Ethiopia launches rapid health emergency response to recent landslides
Arba Minch, South Ethiopia Region—March 2026 will forever be etched in the memory of 40-year-old Datare Debebe Dasho. A resident of Genata Village in Gacho Baba Woreda (District) in South Ethiopia Region, Datare is a survivor of catastrophic landslides that occurred between 9 and 10 March.
Heavy and continuous rainfall triggered multiple landslides and flooding across eight woredas in Gamo Zone, South Ethiopia Region, leaving widespread destruction and loss of life. At least 125 deaths have been reported, with 81 bodies recovered so far.
"First I heard that one household with four family members were buried by the first landslide and we came to rescue the survivors,” she recalls. “The following day the second landslide from the other side came up on us and buried a lot of my neighbours. My right leg fractured but God saved my life, while dozens passed away."
According to Datare, hundreds of rescuers were also buried when the second landslide struck.
Over 18 000 people have been displaced, more than half of them from women-headed households and many are currently sheltering in churches and schools after almost 3000 homes were damaged or destroyed.
“A devastating event such as this requires a rapid response,” says Dr Thierno Balde, head of Emergency Preparedness and Response at World Health Organization (WHO) Ethiopia. “Homes, health facilities and community structures have been destroyed, leaving the door wide open for vector- and water-borne infectious diseases. It was important for response teams to immediately deploy to protect health and well-being and save lives.”
Emergency coordination mechanisms were activated soon after the disaster. A multisectoral Incident Management System and a Zonal Task Force are leading the response, bringing together health authorities and partners to address immediate needs and prevent secondary health risks among displaced communities.
Health workers have been deployed to temporary sites where displaced families have gathered. So far, 695 people have received treatment through mobile and temporary clinics, including 105 patients treated for injuries sustained during the landslides. The most reported conditions include soft tissue injuries, acute gastroenteritis, pneumonia, internal parasitic infections and scabies—illnesses often linked to overcrowding, poor sanitation and exposure to the elements.

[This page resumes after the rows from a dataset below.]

/-- The guard and the hints, which every instruction word carries (R122, R126 to R128). -/
structure Hdr where
  neg  : Bool
  pred : BitVec 3
  keep : Keep
  look : BitVec 4
  yld  : Bool
  solo : Bool
  deriving DecidableEq, Repr

/-- An IMM alone: BRA, CALL, SPLIT, TRAP, BKPT (Table 8-1). -/
structure OffArgs where
  off : BitVec 32
  deriving DecidableEq, Repr

/-- A register pair in B: BRX, CALLX (Table 8-1). -/
structure PairArgs where
  b : Reg
  deriving DecidableEq, Repr

/-- BRT: the index, the table offset and COUNT (Table 8-1, R140). -/
structure BrtArgs where
  a : Reg
  off : BitVec 32
  count : BitVec 11
  deriving DecidableEq, Repr

/-- YIELD: its count (Table 8-1). -/
structure CountArgs where
  n : BitVec 16
  deriving DecidableEq, Repr

/-- One source in B: SLEEP, CUT (Tables 8-1, 12-1). -/
structure OneArgs where
  b : SrcB
  deriving DecidableEq, Repr

/-- IRET: an instruction count from FPC, or a pair (Table 8-1). -/
structure IretArgs where
  b : SrcB
  deriving DecidableEq, Repr

/-- SVC: the reply register and the service number (Table 8-1). -/
structure SvcArgs where
  d : Reg
  n : BitVec 16
  deriving DecidableEq, Repr

/-- ADD, SUB, MUL: TY, SAT and two sources (Table 8-4). -/
structure IntSatArgs where
  ty : IntTy
  sat : Bool
  d : Reg
  a : SrcA
  b : SrcB
  deriving DecidableEq, Repr

/-- DIV, REM, MIN, MAX, ADDC, BFX: TY and two sources (Table 8-4). -/
structure IntTyArgs where
  ty : IntTy
  d : Reg
  a : SrcA
  b : SrcB
  deriving DecidableEq, Repr

/-- Bitwise, shifts and BFI: two sources (Table 8-4). -/
structure IntArgs where
  d : Reg
  a : SrcA
  b : SrcB
  deriving DecidableEq, Repr

/-- MULH: TY, a register and a source (Table 8-4). -/
structure MulhArgs where
  ty : IntTy
  d : Reg
  a : Reg
  b : SrcB
  deriving DecidableEq, Repr

/-- MAD: TY, SAT, a register and a source (Table 8-4). -/
structure MadArgs where
  ty : IntTy
  sat : Bool
  d : Reg
  a : Reg
  b : SrcB
  deriving DecidableEq, Repr

/-- MADW: TY, a destination pair and two sources (Table 8-4). -/
structure MadwArgs where
  ty : IntTy
  d : Reg
  a : Reg
  b : SrcB
  deriving DecidableEq, Repr

/-- ADD64, SUB64: pairs, or an immediate in B (Table 8-4). -/
structure WideArgs where
  d : Reg
  a : Reg
  b : SrcB
  deriving DecidableEq, Repr

/-- ABS, NEG: SAT and one register (Table 8-4). -/
structure UnSatArgs where
  sat : Bool
  d : Reg
  b : Reg
  deriving DecidableEq, Repr

/-- A destination and one register in B: CLZ, POPC, BREV, MATCH, FCLASS (Tables 8-4, 8-8, 9-1). -/
structure UnArgs where
  d : Reg
  b : Reg
  deriving DecidableEq, Repr

/-- LEA: TY, pairs, an index register and a shift (R151). -/
structure LeaArgs where
  ty : IntTy
  d : Reg
  a : SrcA
  b : Reg
  sh : BitVec 5
  deriving DecidableEq, Repr

/-- PRMB: two sources and the byte selector (R153). -/
structure PrmbArgs where
  d : Reg
  a : SrcA
  b : Reg
  pick : BitVec 16
  deriving DecidableEq, Repr

/-- SEL: two sources, a predicate and its negate bit (R153). -/
structure SelArgs where
  d : Reg
  a : SrcA
  b : Reg
  p : BitVec 3
  neg : Bool
  deriving DecidableEq, Repr

/-- A destination and one source: MOV, MWAIT (Tables 8-4, 10-1). -/
structure MovArgs where
  d : Reg
  b : SrcB
  deriving DecidableEq, Repr

/-- ICMP: CC, TY, a predicate and two sources (Table 8-7). -/
structure IcmpArgs where
  cc : Cc
  ty : IntTy
  p : BitVec 3
  a : SrcA
  b : SrcB
  deriving DecidableEq, Repr

/-- PLOP: four predicates and a truth table (R155). -/
structure PlopArgs where
  p : BitVec 3
  pa : BitVec 3
  pb : BitVec 3
  pc : BitVec 3
  table : BitVec 8
  deriving DecidableEq, Repr

/-- A destination register alone: P2G, MARK, STEAL, INSP.s. -/
structure DstArgs where
  d : Reg
  deriving DecidableEq, Repr

/-- A destination pair alone: JNEXT (Table 11-1). -/
structure DstPairArgs where
  d : Reg
  deriving DecidableEq, Repr

/-- G2P: a register and a predicate mask (R156). -/
structure G2pArgs where
  b : Reg
  mask : BitVec 7
  deriving DecidableEq, Repr

/-- SHFL: a value and a lane argument (Table 8-8). -/
structure ShflArgs where
  d : Reg
  a : Reg
  b : SrcB
  deriving DecidableEq, Repr

/-- VOTE.all, VOTE.any: predicates (Table 8-8). -/
structure VotePredArgs where
  p : BitVec 3
  pa : BitVec 3
  deriving DecidableEq, Repr

/-- VOTE.ballot, VOTE.count: a register and a predicate (Table 8-8). -/
structure VoteRegArgs where
  d : Reg
  pa : BitVec 3
  deriving DecidableEq, Repr

/-- CRED: TY, a destination and a value (Table 8-8). -/
structure CredArgs where
  ty : IntTy
  d : Reg
  b : SrcB
  deriving DecidableEq, Repr

/-- CSCAN: TY, the operation, a destination and a value (Table 8-8). -/
structure CscanArgs where
  ty : IntTy
  op : ScanOp
  d : Reg
  b : SrcB
  deriving DecidableEq, Repr

/-- ELECT: a predicate (Table 8-8). -/
structure ElectArgs where
  p : BitVec 3
  deriving DecidableEq, Repr

/-- FADD, FSUB, FMUL, FMA, FDIV: rounding, modifiers, saturation and two sources (Table 9-1). -/
structure FpArgs where
  rnd : Round
  na : Bool
  aa : Bool
  nb : Bool
  ab : Bool
  sat : Bool
  d : Reg
  a : SrcA
  b : SrcB
  deriving DecidableEq, Repr

/-- DADD, DMUL, DFMA: as FADD, over pairs (Table 9-1). -/
structure DpArgs where
  rnd : Round
  na : Bool
  aa : Bool
  nb : Bool
  ab : Bool
  sat : Bool
  d : Reg
  a : SrcA
  b : SrcB
  deriving DecidableEq, Repr

/-- FMIN, FMAX: modifiers and two sources (Table 9-1). -/
structure FminArgs where
  na : Bool
  aa : Bool
  nb : Bool
  ab : Bool
  d : Reg
  a : SrcA
  b : SrcB
  deriving DecidableEq, Repr

/-- FCMP: the condition, modifiers, a predicate and two sources (Table 9-1). -/
structure FcmpArgs where
  cc : FCc
  na : Bool
  aa : Bool
  nb : Bool
  ab : Bool
  p : BitVec 3
  a : SrcA
  b : SrcB
  deriving DecidableEq, Repr

/-- DCMP: as FCMP, over pairs (Table 9-1). -/
structure DcmpArgs where
  cc : FCc
  na : Bool
  aa : Bool
  nb : Bool
  ab : Bool
  p : BitVec 3
  a : SrcA
  b : SrcB
  deriving DecidableEq, Repr

/-- FRCP to FCOSP: rounding, modifiers of B, saturation and one source (Table 9-1). -/
structure FunArgs where
  rnd : Round
  nb : Bool
  ab : Bool
  sat : Bool
  d : Reg
  b : SrcB
  deriving DecidableEq, Repr

/-- FSCALE: rounding, modifiers of A, saturation, a register and a count (Table 9-1). -/
structure FscaleArgs where
  rnd : Round
  na : Bool
  aa : Bool
  sat : Bool
  d : Reg
  a : Reg
  b : SrcB
  deriving DecidableEq, Repr

/-- FRINT: rounding, modifiers of B and one source (Table 9-1). -/
structure FrintArgs where
  rnd : Round
  nb : Bool
  ab : Bool
  d : Reg
  b : SrcB
  deriving DecidableEq, Repr

/-- FCVT: two entries, rounding and registers (R175). -/
structure FcvtArgs where
  ed : BitVec 5
  d : Reg
  a : Reg
  es : BitVec 5
  rnd : Round
  deriving DecidableEq, Repr

/-- FTOI: rounding, TY and one register (R176). -/
structure FtoiArgs where
  rnd : Round
  ty : IntTy
  d : Reg
  b : Reg
  deriving DecidableEq, Repr

/-- ITOF: rounding, TY and one source (R176). -/
structure ItofArgs where
  rnd : Round
  ty : IntTy
  d : Reg
  b : SrcB
  deriving DecidableEq, Repr

/-- HADD2, HMUL2, HFMA2: rounding, modifiers, saturation and the entry (Table 9-1). -/
structure PackedArgs where
  rnd : Round
  na : Bool
  aa : Bool
  nb : Bool
  ab : Bool
  sat : Bool
  d : Reg
  a : SrcA
  b : Reg
  e : BitVec 5
  deriving DecidableEq, Repr

/-- FDOT2, FDOT4: three registers and two entries (R179). -/
structure FdotArgs where
  d : Reg
  a : Reg
  b : Reg
  ea : BitVec 5
  eb : BitVec 5
  deriving DecidableEq, Repr

/-- Three pairs: CMUL, CWAIT (Tables 9-1, 11-1). -/
structure Pair3Args where
  d : Reg
  a : Reg
  b : Reg
  deriving DecidableEq, Repr

/-- LD, ST: space, width, hint, an address and an offset (Table 10-1). -/
structure MemArgs where
  space : Space
  width : Width
  hint : BitVec 2
  d : Reg
  a : SrcA
  off : BitVec 32
  deriving DecidableEq, Repr

/-- LDF, STF: width, a line address and an element number; the space is `.glb` (R187). -/
structure ElemArgs where
  width : Width
  d : Reg
  a : Reg
  e : BitVec 32
  deriving DecidableEq, Repr

/-- PREF: hint, an address and an offset; the space is `.glb` (R189). -/
structure PrefArgs where
  hint : BitVec 2
  a : SrcA
  off : BitVec 32
  deriving DecidableEq, Repr

/-- CINV: a base and a length; the space is `.glb` (R190). -/
structure CinvArgs where
  a : Reg
  len : SrcB
  deriving DecidableEq, Repr

/-- ATOM, ATOMCAS: space, width, scope, hint, an address, an operand and an offset (Table 10-1). -/
structure AtomArgs where
  space : Space
  width : Width
  scope : BitVec 3
  hint : BitVec 2
  d : Reg
  a : SrcA
  b : Reg
  off : BitVec 32
  deriving DecidableEq, Repr

/-- RED: the operation in D, then as ATOM (R194). -/
structure RedArgs where
  op : AtomOp
  space : Space
  width : Width
  scope : BitVec 3
  hint : BitVec 2
  a : SrcA
  b : Reg
  off : BitVec 32
  deriving DecidableEq, Repr

/-- ATOMB: as ATOM at width 2 (R195). -/
structure AtombArgs where
  space : Space
  scope : BitVec 3
  hint : BitVec 2
  d : Reg
  a : SrcA
  b : Reg
  off : BitVec 32
  deriving DecidableEq, Repr

/-- INSP.t, .g, .b: the scope, the status register and the handle (R196). -/
structure InspArgs where
  scope : BitVec 3
  d : Reg
  a : Reg
  deriving DecidableEq, Repr

/-- INSP.a: space, scope, the status register, a base and a length (R196). -/
structure InspRangeArgs where
  space : Space
  scope : BitVec 3
  d : Reg
  a : Reg
  len : SrcB
  deriving DecidableEq, Repr

/-- MONITOR: space, an address and an offset (R199). -/
structure MonitorArgs where
  space : Space
  a : SrcA
  off : BitVec 32
  deriving DecidableEq, Repr

/-- BARINIT: space, the object address and the count (R202). -/
structure BarinitArgs where
  space : Space
  a : Reg
  n : SrcB
  deriving DecidableEq, Repr

/-- BARA: space, the phase register, the object address and the units (R203). -/
structure BaraArgs where
  space : Space
  d : Reg
  a : Reg
  n : SrcB
  deriving DecidableEq, Repr

/-- BARW: space, target, scope, the phase register, the object address and the awaited phase (R204). -/
structure BarwArgs where
  space : Space
  target : InspTarget
  scope : BitVec 3
  d : Reg
  a : Reg
  b : Reg
  deriving DecidableEq, Repr

/-- ELIDE: the lock word register, its address and the fallback offset; the space is `.glb` (R205). -/
structure ElideArgs where
  d : Reg
  a : Reg
  off : BitVec 32
  deriving DecidableEq, Repr

/-- COPY: the sink, source and destination spaces less one, pairs and the length (Table 11-1). -/
structure CopyArgs where
  kind : SinkKind
  target : InspTarget
  sc : BitVec 3
  ss : BitVec 2
  ds : BitVec 2
  d : Reg
  a : Reg
  b : Reg
  len : BitVec 32
  deriving DecidableEq, Repr

/-- KICK: the sink, the list address and the item count (R218). -/
structure KickArgs where
  kind : SinkKind
  target : InspTarget
  sc : BitVec 3
  d : Reg
  a : Reg
  n : SrcB
  deriving DecidableEq, Repr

"The other survivors dug me out and washed my body,” says Datare. Although she initially mistrusted medical care, after two days she allowed emergency health workers to clean her leg, tie the wound and refer her to Arba Minch General Hospital.
“They accepted me with great patience, treated me and provided soap, cloth, and medicines without any payment. Today I am ready to go to my home since my house is not damaged,” she says.
Health education has also been a key part of the response. Over 19 000 people have been reached with messages on hygiene and disease prevention to reduce the risk of outbreaks in crowded shelters.
Children have been prioritized for nutrition screening. Of the 34 650 children identified for screening, around 27 460 have already been assessed. Health workers identified 674 cases of moderate acute malnutrition and 263 cases of severe acute malnutrition, with all children linked to treatment programmes.
An emergency task team was established at WHO the country office from the first day of the crisis to coordinate support. The Organization deployed three rapid response teams comprising 21 multidisciplinary experts to the most affected woredas. Each team includes doctors, nurses and specialists in surveillance, water, sanitation and hygiene, and risk communication and community engagement. Logistics and vehicle support have been provided to ensure teams can reach remote communities.
According to Dr Agune Ashole, Director General of the South Ethiopia Region Public Health Institute, this early support was critical. “WHO was among the first to respond to the landslide emergency. Technical guidance, supplies and partner coordination were essential in reaching affected communities, continuing the strong support seen in previous emergencies, including the recent Marburg virus disease outbreak,” he says.
Additional rapid response staff are being deployed to Arba Minch to reinforce ongoing recovery operations and assist local health authorities.
WHO also supported the response through the provision of emergency medical supplies and technical expertise. The Organization has mobilized and handed over to the Regional Health Bureau supplies sufficient to treat up to 16 000 people. Additional trauma kits, Interagency Emergency Health Kits and paediatric severe acute malnutrition kits are being prepared for delivery.
“During the landslide, we relied on WHO-provided medicines and medical supplies to deliver life-saving interventions on time,” says Dr Nahom Tadelle, Emergency Medical Team Lead at the Ethiopian Public Health Institute. “Temporary clinics and rapid support allowed us to reach the hardest-hit communities.”
As recovery efforts continue, health authorities and partners remain focused on restoring access to essential health services, preventing disease outbreaks and ensuring that displaced families receive the care they need while recovery efforts are under way.